Collection entries

====

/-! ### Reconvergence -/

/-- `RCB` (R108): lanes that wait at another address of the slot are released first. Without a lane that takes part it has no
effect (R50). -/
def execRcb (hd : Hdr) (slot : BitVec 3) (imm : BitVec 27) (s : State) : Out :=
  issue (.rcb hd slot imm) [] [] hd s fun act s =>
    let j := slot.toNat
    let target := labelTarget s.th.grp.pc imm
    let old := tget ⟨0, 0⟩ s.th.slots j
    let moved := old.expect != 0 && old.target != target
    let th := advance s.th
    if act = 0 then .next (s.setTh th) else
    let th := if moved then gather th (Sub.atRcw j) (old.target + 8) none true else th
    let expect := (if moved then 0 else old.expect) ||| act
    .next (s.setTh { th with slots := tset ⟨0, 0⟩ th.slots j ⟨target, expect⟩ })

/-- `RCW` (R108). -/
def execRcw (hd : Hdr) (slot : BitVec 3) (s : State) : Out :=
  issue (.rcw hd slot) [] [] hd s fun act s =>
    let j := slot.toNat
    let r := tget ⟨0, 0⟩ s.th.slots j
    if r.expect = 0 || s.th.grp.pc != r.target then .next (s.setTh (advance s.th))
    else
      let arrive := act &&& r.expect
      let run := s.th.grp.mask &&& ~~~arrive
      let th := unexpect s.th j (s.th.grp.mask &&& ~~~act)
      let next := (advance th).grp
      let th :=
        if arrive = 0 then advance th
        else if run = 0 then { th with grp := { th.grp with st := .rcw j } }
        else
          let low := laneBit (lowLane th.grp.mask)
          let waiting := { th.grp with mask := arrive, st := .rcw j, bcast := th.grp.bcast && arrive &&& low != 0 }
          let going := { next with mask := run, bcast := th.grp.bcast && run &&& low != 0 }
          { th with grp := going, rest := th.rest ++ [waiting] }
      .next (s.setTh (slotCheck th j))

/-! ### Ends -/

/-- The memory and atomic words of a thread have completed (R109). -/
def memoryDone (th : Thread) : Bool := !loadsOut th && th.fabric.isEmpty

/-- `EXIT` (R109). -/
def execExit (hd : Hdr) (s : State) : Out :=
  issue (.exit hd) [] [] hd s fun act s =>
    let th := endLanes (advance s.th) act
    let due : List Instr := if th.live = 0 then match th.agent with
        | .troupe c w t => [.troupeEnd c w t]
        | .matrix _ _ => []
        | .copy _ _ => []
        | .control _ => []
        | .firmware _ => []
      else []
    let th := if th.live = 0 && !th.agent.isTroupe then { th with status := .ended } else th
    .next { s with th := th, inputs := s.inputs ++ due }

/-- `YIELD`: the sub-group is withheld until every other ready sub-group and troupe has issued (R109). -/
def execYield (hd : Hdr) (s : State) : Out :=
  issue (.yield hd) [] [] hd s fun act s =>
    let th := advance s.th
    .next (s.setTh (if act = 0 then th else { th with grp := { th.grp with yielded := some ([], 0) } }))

====

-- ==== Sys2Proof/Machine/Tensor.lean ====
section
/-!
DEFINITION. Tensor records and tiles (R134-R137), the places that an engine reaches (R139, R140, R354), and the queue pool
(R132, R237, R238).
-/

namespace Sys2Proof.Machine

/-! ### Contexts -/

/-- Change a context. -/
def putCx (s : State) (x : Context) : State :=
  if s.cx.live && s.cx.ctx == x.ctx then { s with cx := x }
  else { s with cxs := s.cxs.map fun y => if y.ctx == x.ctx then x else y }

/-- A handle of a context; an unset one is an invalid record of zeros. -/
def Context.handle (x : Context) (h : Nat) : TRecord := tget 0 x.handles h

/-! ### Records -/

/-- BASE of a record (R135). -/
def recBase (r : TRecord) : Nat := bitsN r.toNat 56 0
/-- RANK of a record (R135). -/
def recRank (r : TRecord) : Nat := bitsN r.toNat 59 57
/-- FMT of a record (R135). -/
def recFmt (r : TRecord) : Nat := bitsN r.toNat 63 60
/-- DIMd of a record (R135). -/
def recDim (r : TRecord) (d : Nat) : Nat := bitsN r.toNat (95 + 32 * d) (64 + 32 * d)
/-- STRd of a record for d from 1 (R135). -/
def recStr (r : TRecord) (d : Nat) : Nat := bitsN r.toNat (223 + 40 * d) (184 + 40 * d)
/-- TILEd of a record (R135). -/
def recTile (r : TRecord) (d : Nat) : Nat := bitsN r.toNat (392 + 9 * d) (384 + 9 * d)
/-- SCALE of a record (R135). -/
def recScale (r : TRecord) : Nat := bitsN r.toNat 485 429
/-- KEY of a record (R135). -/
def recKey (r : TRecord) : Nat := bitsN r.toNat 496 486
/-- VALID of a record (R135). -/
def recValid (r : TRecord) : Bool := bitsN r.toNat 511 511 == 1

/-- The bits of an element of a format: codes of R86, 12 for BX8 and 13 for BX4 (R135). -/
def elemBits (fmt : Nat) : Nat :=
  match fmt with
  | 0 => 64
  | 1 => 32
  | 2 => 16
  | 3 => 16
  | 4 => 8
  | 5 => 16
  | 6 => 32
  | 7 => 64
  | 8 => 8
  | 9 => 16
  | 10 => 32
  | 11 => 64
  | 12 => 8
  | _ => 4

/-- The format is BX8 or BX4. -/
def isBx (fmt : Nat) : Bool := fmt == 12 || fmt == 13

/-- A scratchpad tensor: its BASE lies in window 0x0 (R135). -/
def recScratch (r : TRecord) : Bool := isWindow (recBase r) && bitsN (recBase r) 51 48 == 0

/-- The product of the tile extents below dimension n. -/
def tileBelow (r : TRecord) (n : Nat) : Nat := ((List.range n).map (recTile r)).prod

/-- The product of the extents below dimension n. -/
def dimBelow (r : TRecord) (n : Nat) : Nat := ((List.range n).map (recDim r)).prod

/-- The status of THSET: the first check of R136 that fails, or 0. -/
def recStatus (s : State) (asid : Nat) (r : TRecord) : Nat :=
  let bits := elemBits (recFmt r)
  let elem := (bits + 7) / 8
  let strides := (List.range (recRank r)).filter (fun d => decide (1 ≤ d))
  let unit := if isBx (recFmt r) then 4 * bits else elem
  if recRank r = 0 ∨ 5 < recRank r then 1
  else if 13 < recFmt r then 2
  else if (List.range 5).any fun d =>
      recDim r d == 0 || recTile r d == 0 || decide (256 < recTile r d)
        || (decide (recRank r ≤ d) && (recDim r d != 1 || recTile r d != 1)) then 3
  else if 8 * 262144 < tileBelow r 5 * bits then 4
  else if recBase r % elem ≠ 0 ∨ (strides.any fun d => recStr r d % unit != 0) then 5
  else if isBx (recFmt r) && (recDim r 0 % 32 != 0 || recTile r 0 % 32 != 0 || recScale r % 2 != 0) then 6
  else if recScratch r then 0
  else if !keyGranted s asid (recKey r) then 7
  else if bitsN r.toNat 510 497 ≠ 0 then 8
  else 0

====

Gather each line in the entries above where the string "recScratch" is found.

def recScratch (r : TRecord) : Bool := isWindow (recBase r) && bitsN (recBase r) 51 48 == 0
  else if recScratch r then 0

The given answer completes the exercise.